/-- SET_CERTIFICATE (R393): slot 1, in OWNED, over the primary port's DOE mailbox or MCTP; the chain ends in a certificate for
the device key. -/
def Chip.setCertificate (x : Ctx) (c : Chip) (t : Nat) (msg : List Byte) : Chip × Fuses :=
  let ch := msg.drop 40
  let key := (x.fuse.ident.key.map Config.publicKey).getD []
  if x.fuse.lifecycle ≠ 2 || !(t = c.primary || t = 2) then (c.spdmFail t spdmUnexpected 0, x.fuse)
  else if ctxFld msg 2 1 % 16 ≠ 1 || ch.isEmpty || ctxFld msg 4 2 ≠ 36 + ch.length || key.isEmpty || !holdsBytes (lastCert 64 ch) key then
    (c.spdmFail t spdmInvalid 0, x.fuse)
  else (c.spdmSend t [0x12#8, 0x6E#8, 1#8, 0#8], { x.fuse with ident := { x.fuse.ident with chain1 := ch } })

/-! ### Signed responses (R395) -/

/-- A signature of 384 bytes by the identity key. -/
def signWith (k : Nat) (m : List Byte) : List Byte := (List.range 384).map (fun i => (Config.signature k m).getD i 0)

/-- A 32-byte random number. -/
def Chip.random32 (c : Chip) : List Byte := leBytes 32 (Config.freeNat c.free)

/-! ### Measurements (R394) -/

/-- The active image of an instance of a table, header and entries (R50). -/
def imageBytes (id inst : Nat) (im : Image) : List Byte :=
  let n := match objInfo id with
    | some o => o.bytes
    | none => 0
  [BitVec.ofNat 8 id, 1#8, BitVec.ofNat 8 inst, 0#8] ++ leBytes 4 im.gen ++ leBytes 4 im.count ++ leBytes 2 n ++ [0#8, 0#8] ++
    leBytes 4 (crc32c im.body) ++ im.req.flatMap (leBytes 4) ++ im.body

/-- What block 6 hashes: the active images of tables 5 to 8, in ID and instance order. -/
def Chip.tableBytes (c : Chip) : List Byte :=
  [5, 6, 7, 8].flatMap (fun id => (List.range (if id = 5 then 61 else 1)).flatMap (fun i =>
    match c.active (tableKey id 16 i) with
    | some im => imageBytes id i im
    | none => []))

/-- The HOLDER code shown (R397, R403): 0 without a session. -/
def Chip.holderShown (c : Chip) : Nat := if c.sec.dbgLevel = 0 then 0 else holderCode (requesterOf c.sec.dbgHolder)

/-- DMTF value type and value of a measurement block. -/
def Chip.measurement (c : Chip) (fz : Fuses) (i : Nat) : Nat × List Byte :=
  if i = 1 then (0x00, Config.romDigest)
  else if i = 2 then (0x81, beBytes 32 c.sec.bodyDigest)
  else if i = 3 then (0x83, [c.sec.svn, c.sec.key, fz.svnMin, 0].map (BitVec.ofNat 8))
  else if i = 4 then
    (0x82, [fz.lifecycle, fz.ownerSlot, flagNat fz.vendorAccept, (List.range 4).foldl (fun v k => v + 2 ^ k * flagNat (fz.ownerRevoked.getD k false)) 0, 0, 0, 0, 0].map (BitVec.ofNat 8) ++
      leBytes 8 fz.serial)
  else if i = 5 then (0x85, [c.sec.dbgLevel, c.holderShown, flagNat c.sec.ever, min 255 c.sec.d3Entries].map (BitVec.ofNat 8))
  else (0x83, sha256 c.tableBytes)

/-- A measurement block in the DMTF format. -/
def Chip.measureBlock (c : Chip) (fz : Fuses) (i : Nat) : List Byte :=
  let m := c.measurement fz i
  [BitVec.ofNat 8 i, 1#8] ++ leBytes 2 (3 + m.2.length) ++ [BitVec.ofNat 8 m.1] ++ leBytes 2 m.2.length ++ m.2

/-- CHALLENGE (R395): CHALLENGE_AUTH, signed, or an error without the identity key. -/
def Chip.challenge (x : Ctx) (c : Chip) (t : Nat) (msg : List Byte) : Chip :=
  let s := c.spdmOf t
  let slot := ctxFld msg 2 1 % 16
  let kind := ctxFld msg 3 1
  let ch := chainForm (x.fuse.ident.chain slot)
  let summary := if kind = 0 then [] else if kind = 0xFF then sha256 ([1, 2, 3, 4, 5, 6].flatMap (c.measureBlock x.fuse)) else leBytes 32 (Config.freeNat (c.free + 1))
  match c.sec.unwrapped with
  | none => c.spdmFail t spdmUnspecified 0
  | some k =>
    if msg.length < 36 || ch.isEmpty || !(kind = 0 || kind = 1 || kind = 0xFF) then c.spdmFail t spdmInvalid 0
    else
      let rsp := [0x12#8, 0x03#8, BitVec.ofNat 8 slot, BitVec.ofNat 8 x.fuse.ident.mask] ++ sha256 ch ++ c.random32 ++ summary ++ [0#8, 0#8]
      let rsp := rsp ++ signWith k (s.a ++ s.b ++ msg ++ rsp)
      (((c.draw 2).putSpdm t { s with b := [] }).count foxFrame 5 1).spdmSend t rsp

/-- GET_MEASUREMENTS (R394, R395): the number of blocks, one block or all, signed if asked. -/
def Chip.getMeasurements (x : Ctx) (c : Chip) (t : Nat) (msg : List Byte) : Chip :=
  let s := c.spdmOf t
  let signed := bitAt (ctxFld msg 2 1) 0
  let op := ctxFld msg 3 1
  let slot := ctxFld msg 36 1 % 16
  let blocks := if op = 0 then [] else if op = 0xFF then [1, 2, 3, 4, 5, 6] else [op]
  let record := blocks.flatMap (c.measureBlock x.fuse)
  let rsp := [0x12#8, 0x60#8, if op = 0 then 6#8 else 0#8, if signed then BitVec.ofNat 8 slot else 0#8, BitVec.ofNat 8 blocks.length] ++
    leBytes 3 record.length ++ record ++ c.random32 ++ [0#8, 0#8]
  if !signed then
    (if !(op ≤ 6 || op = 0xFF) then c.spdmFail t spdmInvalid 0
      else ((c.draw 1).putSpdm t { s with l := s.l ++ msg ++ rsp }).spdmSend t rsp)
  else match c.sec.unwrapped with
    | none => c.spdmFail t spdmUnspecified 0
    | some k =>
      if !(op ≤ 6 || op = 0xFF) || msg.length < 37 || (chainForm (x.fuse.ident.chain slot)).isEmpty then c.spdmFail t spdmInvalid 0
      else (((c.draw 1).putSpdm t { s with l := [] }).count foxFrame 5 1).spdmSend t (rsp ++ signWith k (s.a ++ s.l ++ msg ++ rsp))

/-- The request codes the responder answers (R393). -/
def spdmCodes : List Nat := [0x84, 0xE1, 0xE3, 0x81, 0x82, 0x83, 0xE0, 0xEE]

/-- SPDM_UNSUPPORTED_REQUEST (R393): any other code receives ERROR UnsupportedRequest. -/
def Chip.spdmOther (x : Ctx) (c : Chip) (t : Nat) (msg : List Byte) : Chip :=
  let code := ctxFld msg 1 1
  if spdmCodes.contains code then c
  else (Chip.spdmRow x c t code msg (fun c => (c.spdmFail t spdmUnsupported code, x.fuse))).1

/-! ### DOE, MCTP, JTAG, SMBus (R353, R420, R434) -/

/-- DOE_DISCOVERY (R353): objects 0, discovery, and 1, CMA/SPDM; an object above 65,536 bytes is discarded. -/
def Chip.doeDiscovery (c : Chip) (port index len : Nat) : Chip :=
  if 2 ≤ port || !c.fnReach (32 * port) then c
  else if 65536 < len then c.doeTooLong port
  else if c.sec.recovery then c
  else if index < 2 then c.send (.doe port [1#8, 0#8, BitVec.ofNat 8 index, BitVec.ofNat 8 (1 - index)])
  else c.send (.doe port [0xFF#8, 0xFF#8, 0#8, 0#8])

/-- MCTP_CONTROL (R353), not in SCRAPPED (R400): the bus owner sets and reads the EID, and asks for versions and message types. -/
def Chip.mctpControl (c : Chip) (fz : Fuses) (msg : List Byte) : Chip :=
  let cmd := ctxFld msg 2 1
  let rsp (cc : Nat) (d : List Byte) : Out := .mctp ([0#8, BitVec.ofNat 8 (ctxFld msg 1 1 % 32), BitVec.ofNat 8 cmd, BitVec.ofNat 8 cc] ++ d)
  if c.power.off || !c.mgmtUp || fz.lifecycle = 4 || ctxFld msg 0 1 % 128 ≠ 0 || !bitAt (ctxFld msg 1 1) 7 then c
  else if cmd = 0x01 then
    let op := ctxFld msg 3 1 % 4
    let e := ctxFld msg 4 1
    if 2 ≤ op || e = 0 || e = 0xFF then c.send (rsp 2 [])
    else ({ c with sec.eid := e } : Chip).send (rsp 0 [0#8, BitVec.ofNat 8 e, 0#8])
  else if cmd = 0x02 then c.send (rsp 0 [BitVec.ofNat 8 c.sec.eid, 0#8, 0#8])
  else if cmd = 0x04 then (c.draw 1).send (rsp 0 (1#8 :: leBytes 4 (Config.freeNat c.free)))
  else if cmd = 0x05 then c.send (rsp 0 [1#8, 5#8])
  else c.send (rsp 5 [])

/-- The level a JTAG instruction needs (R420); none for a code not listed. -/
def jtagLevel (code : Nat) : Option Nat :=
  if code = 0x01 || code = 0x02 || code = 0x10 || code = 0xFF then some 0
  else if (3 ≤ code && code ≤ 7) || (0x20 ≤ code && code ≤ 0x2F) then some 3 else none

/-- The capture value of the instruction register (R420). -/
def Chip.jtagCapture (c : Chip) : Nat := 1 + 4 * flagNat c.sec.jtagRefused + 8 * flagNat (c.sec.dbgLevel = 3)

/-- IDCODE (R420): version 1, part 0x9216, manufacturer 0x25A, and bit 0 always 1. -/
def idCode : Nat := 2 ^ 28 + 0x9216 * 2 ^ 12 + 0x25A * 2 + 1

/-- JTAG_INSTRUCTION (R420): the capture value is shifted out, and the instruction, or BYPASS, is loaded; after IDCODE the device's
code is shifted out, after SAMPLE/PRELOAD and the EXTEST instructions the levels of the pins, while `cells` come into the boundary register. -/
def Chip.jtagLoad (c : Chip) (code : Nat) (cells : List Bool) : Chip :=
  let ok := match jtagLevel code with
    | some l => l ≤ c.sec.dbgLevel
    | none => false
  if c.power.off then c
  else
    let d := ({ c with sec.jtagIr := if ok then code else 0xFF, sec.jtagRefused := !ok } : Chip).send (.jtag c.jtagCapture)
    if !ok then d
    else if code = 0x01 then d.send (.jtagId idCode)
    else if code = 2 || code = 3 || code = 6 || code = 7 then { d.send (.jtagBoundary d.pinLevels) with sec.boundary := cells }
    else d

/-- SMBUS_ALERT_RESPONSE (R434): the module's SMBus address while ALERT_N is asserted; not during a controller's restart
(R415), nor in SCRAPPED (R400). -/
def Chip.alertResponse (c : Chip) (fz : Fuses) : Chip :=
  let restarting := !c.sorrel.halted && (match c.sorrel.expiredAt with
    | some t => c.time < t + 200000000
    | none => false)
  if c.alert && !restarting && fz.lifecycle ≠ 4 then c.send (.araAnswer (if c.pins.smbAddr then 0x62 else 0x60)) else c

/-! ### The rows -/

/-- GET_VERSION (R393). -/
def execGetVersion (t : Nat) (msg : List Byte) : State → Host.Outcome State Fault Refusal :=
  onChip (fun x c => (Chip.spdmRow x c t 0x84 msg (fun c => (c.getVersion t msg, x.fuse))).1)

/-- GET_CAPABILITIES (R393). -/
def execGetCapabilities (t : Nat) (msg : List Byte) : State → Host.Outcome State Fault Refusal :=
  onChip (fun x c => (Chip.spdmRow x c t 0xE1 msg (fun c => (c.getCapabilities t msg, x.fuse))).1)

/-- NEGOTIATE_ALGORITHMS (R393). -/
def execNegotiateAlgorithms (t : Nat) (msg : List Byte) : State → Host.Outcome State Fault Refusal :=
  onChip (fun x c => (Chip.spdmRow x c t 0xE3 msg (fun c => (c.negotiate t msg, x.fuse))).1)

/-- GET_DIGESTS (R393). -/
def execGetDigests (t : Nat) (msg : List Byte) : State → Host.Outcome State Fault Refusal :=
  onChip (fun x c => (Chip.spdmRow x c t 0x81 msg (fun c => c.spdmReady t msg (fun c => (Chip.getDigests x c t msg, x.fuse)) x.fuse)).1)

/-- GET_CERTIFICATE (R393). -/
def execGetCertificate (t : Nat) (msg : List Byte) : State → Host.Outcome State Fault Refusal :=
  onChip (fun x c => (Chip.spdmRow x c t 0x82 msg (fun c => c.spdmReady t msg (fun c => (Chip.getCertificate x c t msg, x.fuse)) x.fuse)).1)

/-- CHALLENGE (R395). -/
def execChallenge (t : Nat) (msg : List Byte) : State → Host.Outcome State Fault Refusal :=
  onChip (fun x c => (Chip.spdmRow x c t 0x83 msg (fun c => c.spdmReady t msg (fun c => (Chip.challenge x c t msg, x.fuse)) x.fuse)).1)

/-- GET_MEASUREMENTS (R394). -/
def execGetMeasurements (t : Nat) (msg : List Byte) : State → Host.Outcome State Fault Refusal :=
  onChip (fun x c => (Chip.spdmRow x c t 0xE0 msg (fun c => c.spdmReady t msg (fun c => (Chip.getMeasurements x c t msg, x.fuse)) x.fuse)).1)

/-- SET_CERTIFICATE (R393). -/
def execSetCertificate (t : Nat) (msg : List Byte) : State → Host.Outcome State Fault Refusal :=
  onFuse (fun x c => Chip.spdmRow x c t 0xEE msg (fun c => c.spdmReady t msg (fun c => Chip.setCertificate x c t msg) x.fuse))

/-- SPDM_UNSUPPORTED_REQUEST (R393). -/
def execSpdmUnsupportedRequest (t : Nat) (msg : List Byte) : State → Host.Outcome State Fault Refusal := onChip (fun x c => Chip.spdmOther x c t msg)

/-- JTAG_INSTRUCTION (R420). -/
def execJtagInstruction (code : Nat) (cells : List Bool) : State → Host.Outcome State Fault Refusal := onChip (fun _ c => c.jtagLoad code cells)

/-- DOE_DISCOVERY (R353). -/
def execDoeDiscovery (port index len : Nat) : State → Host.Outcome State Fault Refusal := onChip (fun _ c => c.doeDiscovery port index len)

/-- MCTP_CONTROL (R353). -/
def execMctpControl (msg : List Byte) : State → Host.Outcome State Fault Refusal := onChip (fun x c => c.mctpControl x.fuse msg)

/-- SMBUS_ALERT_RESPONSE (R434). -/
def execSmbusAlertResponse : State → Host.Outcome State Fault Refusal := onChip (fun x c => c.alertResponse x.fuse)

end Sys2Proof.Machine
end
------------------------------------------------------------------------
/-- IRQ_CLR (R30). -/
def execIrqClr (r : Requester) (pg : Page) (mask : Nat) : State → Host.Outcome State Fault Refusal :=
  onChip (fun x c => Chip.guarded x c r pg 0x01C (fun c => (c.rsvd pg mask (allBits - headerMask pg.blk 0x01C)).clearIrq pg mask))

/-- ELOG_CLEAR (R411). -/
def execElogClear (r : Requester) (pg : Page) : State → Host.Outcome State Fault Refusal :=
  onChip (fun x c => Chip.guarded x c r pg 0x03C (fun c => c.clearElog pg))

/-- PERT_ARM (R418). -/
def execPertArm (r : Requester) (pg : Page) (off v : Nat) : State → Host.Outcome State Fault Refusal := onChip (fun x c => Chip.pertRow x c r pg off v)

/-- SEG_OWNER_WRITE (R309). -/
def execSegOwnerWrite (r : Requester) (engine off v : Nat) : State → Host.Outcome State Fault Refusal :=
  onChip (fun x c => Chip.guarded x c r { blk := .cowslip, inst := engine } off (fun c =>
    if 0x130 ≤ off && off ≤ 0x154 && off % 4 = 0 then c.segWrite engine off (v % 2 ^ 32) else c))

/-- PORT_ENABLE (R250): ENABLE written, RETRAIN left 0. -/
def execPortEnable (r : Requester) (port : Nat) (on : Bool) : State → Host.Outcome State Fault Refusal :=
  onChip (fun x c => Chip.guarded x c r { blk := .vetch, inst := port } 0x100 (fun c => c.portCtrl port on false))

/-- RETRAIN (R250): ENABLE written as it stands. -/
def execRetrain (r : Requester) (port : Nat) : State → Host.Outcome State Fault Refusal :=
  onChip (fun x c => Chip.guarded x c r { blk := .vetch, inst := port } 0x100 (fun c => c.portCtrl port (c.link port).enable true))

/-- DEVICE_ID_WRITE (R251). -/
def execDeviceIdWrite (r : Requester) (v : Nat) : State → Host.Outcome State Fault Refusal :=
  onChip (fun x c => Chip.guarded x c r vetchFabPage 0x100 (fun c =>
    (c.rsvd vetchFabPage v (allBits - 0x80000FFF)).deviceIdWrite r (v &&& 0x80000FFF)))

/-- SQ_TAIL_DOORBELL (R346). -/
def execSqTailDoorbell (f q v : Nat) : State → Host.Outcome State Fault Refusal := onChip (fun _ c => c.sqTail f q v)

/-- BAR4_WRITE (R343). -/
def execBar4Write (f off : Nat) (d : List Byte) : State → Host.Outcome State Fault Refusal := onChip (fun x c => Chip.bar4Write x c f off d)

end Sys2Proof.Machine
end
------------------------------------------------------------------------
Brief
The lines of the records that contain the string "value" should be located and copied.

Response
/-- DMTF value type and value of a measurement block. -/
/-- The capture value of the instruction register (R420). -/
/-- JTAG_INSTRUCTION (R420): the capture value is shifted out, and the instruction, or BYPASS, is loaded; after IDCODE the device's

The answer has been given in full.